Seema Misra was another. The English postal worker was eight weeks pregnant when she was given a 15-month prison sentence for fraud in 2010 after she was blamed for a cash discrepancy of 74,000 pounds ($94,000 at current rate).
“I’d been warned there was a chance I could be jailed,” she recounted of her ordeal to a UK newspaper. “But I honestly just couldn’t see for a second how I could be punished like that for something I hadn’t done. I had faith in the justice system, at that point. When the judge said I’d been sentenced to 15 months’ imprisonment, I passed out. If I hadn’t been pregnant, I would have taken my own life. I was at rock bottom.”
Like Kalia, her conviction wasn’t quashed until 2021.
What will happen next?
Amid continuing political accusations that Post Office compensation payments to affected workers have been slow in coming, the TV dramatisation of the scandal has sparked new public outrage over the fact that most of those falsely accused have yet to receive justice.
The UK government is now under huge public pressure to speed up the ongoing legal process of reviewing the convictions.
The government is considering a number of options, including introducing legislation to quash all convictions of postal workers caught up in the scandal.

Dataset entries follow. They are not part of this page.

/-- Each frame command is what DECODE does with its frame: for every frame, the decoder's instruction and DECODE of the frame
have the same outcome in every state (R63, R48). -/
def Obligations.ArmsAreWhatDecodeDoes : Prop :=
  ∀ (f : Frame) (s : State), exec (decodeFrame f) s = exec (.decode f) s

/-- The netlist of the five sub-blocks, with its multiplexers and balanced XOR trees, gives the outputs that the rules of the
operations give, for every configuration and every input (R17, R18, R75). -/
def Obligations.NetlistMeetsTheRules : Prop := ∀ (c : Config) (x : Inputs), netTop c x = outputsOf c x

/-- The values that the ControlPacket fields take, per arm (R20). -/
def Obligations.PacketValueRanges : Prop :=
  ∀ (c : Config) (f : Frame), c.legal = true →
    let p := decodePacket c f
    (p.valid = false → p = blankPacket false 0x00) ∧
    (p.cmd = 0x01#8 → -100 ≤ p.leftX ∧ p.leftX ≤ 100 ∧ -100 ≤ p.leftY ∧ p.leftY ≤ 100) ∧
    (p.cmd = 0x02#8 → 0 ≤ p.leftX ∧ p.leftX ≤ 255 ∧ 0 ≤ p.leftY ∧ p.leftY ≤ 255) ∧
    -100 ≤ p.rightX ∧ p.rightX ≤ 100 ∧ -100 ≤ p.rightY ∧ p.rightY ≤ 100 ∧ -100 ≤ p.rightZ ∧ p.rightZ ≤ 100

/-! ## Axis remapper and operand forms -/

/-- REMAP: `val` is `min(raw, 200) − 100` for every legal width, and its two's-complement port holds that value (R77). That one
stand-alone remapper alone changes, with no clock edge and every top-level port as it was, is the model's choice (log 7). -/
def Obligations.RemapResult : Prop :=
  ∀ (raw : Byte) (s : State), s.cfg.legal = true →
    let v : Int := min (raw.toNat : Int) 200 - 100
    exec (.remap raw) s =
      .next { s with
        remapRaw := raw
        remapVal := v
        results := s.results ++ [.val v] } ∧
    (axisBits s.cfg v).toInt = v

/-- Both rounding choices of the source's formula give the remap (R78). -/
def Obligations.RemapNeedsNoRounding : Prop :=
  ∀ (c : Config) (raw : Byte), c.legal = true →
    remappedOperand c raw = -100 + Int.tdiv (min (raw.toNat : Int) 200 * 200) 200 ∧
    remappedOperand c raw = -100 + Int.fdiv (min (raw.toNat : Int) 200 * 200) 200

/-- The properties of the remap (R79). -/
def Obligations.RemapProperties : Prop :=
  ∀ c : Config, c.legal = true →
    (∀ raw, -100 ≤ remappedOperand c raw ∧ remappedOperand c raw ≤ 100) ∧
    (∀ v : Int, -100 ≤ v → v ≤ 100 → ∃ raw : Byte, (raw.toNat : Int) = v + 100 ∧ remappedOperand c raw = v) ∧
    (∀ a b : Byte, a.toNat ≤ b.toNat → remappedOperand c a ≤ remappedOperand c b) ∧
    (∀ a b : Byte, a.toNat ≤ 200 → b.toNat ≤ 200 → remappedOperand c a = remappedOperand c b → a = b) ∧
    (∀ a : Byte, 200 ≤ a.toNat → remappedOperand c a = 100) ∧
    (∀ a : Byte, remappedOperand c a + 100 = min (a.toNat : Int) 200)

/-- The linear and the LUT form drive the same bits at every width, and the bits that R80 writes out. -/
def Obligations.RemapFormsAgree : Prop :=
  (∀ (w : Nat) (raw : Byte), remapLinear w raw = remapLut w raw) ∧
  (∀ raw : Byte, remapTable.getD raw.toNat 0 = min (raw.toNat : Int) 200 - 100) ∧
  remapLut 16 0 = 0xFF9C#16 ∧ remapLut 9 0 = 0x19C#9 ∧ remapLut 16 100 = 0x0000#16 ∧
  ∀ raw : Byte, 200 ≤ raw.toNat → remapLut 16 raw = 0x0064#16

/-- `REMAP_IMPL` has no observable effect: with the other form every instruction does the same (R5, R80). -/
def Obligations.RemapFormIsNotObservable : Prop :=
  ∀ (i : Instr) (s : State) (r : RemapImpl),
    ∃ t, exec i s = .next t ∧
      exec i { s with cfg := { s.cfg with remapImpl := r } } = .next { t with cfg := { t.cfg with remapImpl := r } }

/-- The operand forms at every legal width: raw holds 0..255 and is never negative, remapped holds -100..100, aux and cmd are the
byte; and each value is recovered from its port's bits (R44, R45, R46, R47). -/
def Obligations.OperandForms : Prop :=
  ∀ (c : Config) (b : Byte), c.legal = true →
    rawOperand c b = b.toNat ∧ remappedOperand c b = min (b.toNat : Int) 200 - 100 ∧ auxOperand b = b ∧ cmdOperand b = b ∧
    axisBits c (rawOperand c b) = b.setWidth c.axisW ∧ (axisBits c (rawOperand c b)).toInt = b.toNat ∧
    (axisBits c (remappedOperand c b)).toInt = min (b.toNat : Int) 200 - 100

/-! ## Telemetry encoder -/

/-- The bytes of a telemetry frame other than the voltage byte (R82, R88, R89, R90, R91, R92). -/
def Obligations.TelemetryFrameBytes : Prop :=
  ∀ (c : Config) (dev : Byte) (voltage : BitVec 32) (flags : Byte) (cnt : BitVec 32),
    let f := telemetryFrame c dev voltage flags cnt
    f.read 0 = 0xAA#8 ∧ f.read 1 = dev ∧ f.read 2 = 0x10#8 ∧ f.read 4 = flags ∧
    (f.read 5).toNat = cnt.toNat % 256 ∧ f.read 6 = 0x00#8 ∧ f.read 7 = 0x00#8 ∧
    f.read 8 = f.read 1 ^^^ f.read 2 ^^^ f.read 3 ^^^ f.read 4 ^^^ f.read 5 ^^^ f.read 6 ^^^ f.read 7 ∧
    f.read 8 = dev ^^^ 0x10#8 ^^^ f.read 3 ^^^ flags ^^^ cnt.extractLsb' 0 8 ∧ f.read 9 = 0x55#8

/-- ENCODE_TELEMETRY (R81, R94): the whole effect. `tel_frame` is the frame of the four values, the decode path shows the frame
that stands on `dec_frame`, and nothing else changes. -/
def Obligations.EncodeTelemetryResult : Prop :=
  ∀ (dev : Byte) (voltage : BitVec 32) (flags : Byte) (cnt : BitVec 32) (s : State), s.Shows →
    let vb := voltByte s.cfg voltage
    let f : Frame := #v[0xAA, dev, 0x10, vb, flags, cnt.setWidth 8, 0x00, 0x00,
      dev ^^^ 0x10#8 ^^^ vb ^^^ flags ^^^ cnt.setWidth 8, 0x55]
    exec (.encodeTelemetry dev voltage flags cnt) s =
      .next { s with
        inp := { s.inp with telDeviceId := dev, telVoltage := voltage, telStatusFlags := flags, telPacketsReceived := cnt }
        out := { outputsOf s.cfg s.inp with telFrame := f }
        settling := .settled
        results := s.results ++ [.frame f] }

/-- A voltage above 25.0, up to +infinity, gives 250 in every configuration (R83). -/
def Obligations.VoltageAboveMaxSaturates : Prop :=
  ∀ (c : Config) (dev : Byte) (v : BitVec 32) (flags : Byte) (cnt : BitVec 32),
    0x41C80000 < v.toNat → v.toNat ≤ 0x7F800000 →
      telemetryFrame c dev v flags cnt = telemetryFrame c dev 0x41C80000#32 flags cnt ∧
      (telemetryFrame c dev v flags cnt).read 3 = 250#8

/-- A voltage at or below zero (+0, -0, negative, -infinity) gives 0x00 in every configuration (R84). The value is the spec's own
decision D11, where the source is silent and a real encoder may wrap (U5); the model follows the decision (log 15). -/
def Obligations.VoltageAtOrBelowZeroGivesZero : Prop :=
  ∀ (c : Config) (dev : Byte) (v : BitVec 32) (flags : Byte) (cnt : BitVec 32),
    (v.toNat = 0 ∨ (0x80000000 ≤ v.toNat ∧ v.toNat ≤ 0xFF800000)) →
      (telemetryFrame c dev v flags cnt).read 3 = 0x00#8

/-- A NaN of either sign and any payload gives `VOLT_NAN_BYTE`, which is 0x00 by default (R85). -/
def Obligations.NanVoltageGivesTheNanByte : Prop :=
  Config.byDefault.voltNanByte = 0x00#8 ∧
  ∀ (c : Config) (dev : Byte) (v : BitVec 32) (flags : Byte) (cnt : BitVec 32),
    ((0x7F800000 < v.toNat ∧ v.toNat < 0x80000000) ∨ 0xFF800000 < v.toNat) →
      (telemetryFrame c dev v flags cnt).read 3 = c.voltNanByte

/-- Byte 3 of `tel_frame` is what R86 writes in exact rationals, for every configuration and every one of the 2^32 patterns, and
outside NaN it is at most 250, so it never wraps (R86, R87, R7, R6). -/
def Obligations.VoltageByteMeetsTheRationalRule : Prop :=
  ∀ (c : Config) (dev : Byte) (v : BitVec 32) (flags : Byte) (cnt : BitVec 32),
    let b := (telemetryFrame c dev v flags cnt).read 3
    IsVoltByte c v b ∧ (¬ (ieeeExponent v = 255 ∧ ieeeFraction v ≠ 0) → b.toNat ≤ 250)

/-- On the patterns from +0 to +infinity the voltage byte never decreases (from R86: the clamp, RNE32 and the two conversions are
monotone). -/
def Obligations.VoltageByteIsMonotone : Prop :=
  ∀ (c : Config) (f g : BitVec 32), f.toNat ≤ g.toNat → g.toNat ≤ 0x7F800000 →
    (voltByte c f).toNat ≤ (voltByte c g).toNat

/-- Every frame that ENCODE_TELEMETRY writes is well-formed, and DECODE of it gives `valid = 1`, `cmd = 0x10` and zeros, for every
input, NaN included, and every configuration (R93). -/
def Obligations.TelemetryRoundTrip : Prop :=
  ∀ (dev : Byte) (voltage : BitVec 32) (flags : Byte) (cnt : BitVec 32) (s : State), s.Shows →
    ∃ t u, exec (.encodeTelemetry dev voltage flags cnt) s = .next t ∧ frameWellFormed t.out.telFrame ∧
      exec (.decode t.out.telFrame) t = .next u ∧ u.out.pkt = blankPacket true 0x10

/-! ## Totality, independence, frames -/

/-- No instruction and no step stops: each gives an output for every input value (R95). -/
def Obligations.NothingEverStops : Prop :=
  (∀ (i : Instr) (s : State), ∃ t, exec i s = .next t) ∧ ∀ s : State, ∃ t, step s = .next t

/-- The result of an evaluation does not depend on any earlier evaluation: equal parameters and inputs give equal outputs and an
equal reading, whatever else the states hold (R12, R35, 00_scope.md R4; a transaction waits or takes one clean edge: log 8). -/
def Obligations.ResultsDoNotDependOnHistory : Prop :=
  ∀ (i : Instr) (s1 s2 : State), s1.cfg = s2.cfg → s1.inp = s2.inp → s1.Shows → s2.Shows →
    ∃ t1 t2 r, exec i s1 = .next t1 ∧ exec i s2 = .next t2 ∧ t1.inp = t2.inp ∧
      t1.results = s1.results ++ [r] ∧ t2.results = s2.results ++ [r] ∧
      ((∀ raw, i ≠ .remap raw) → t1.out = t2.out ∧ t1.out = outputsOf t1.cfg t1.inp)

The next stage of the public inquiry will be a disclosure hearing in London next week, with the full timeline for the inquiry expected to stretch into the middle of this year.
Prime Minister Rishi Sunak, who was interviewed on Sunday about the affair, called the convictions an “appalling miscarriage of justice”.
Asked by the BBC’s Laura Kuenssberg whether the Post Office, which is owned by the British government, should be relieved of its role in the appeals process, he added, “Obviously, there’s legal complexity in all of those things but [we are] looking at exactly those areas that you’ve described. It is right that we find every which way we can do to try to make this right for the people who were so wrongfully treated at the time.”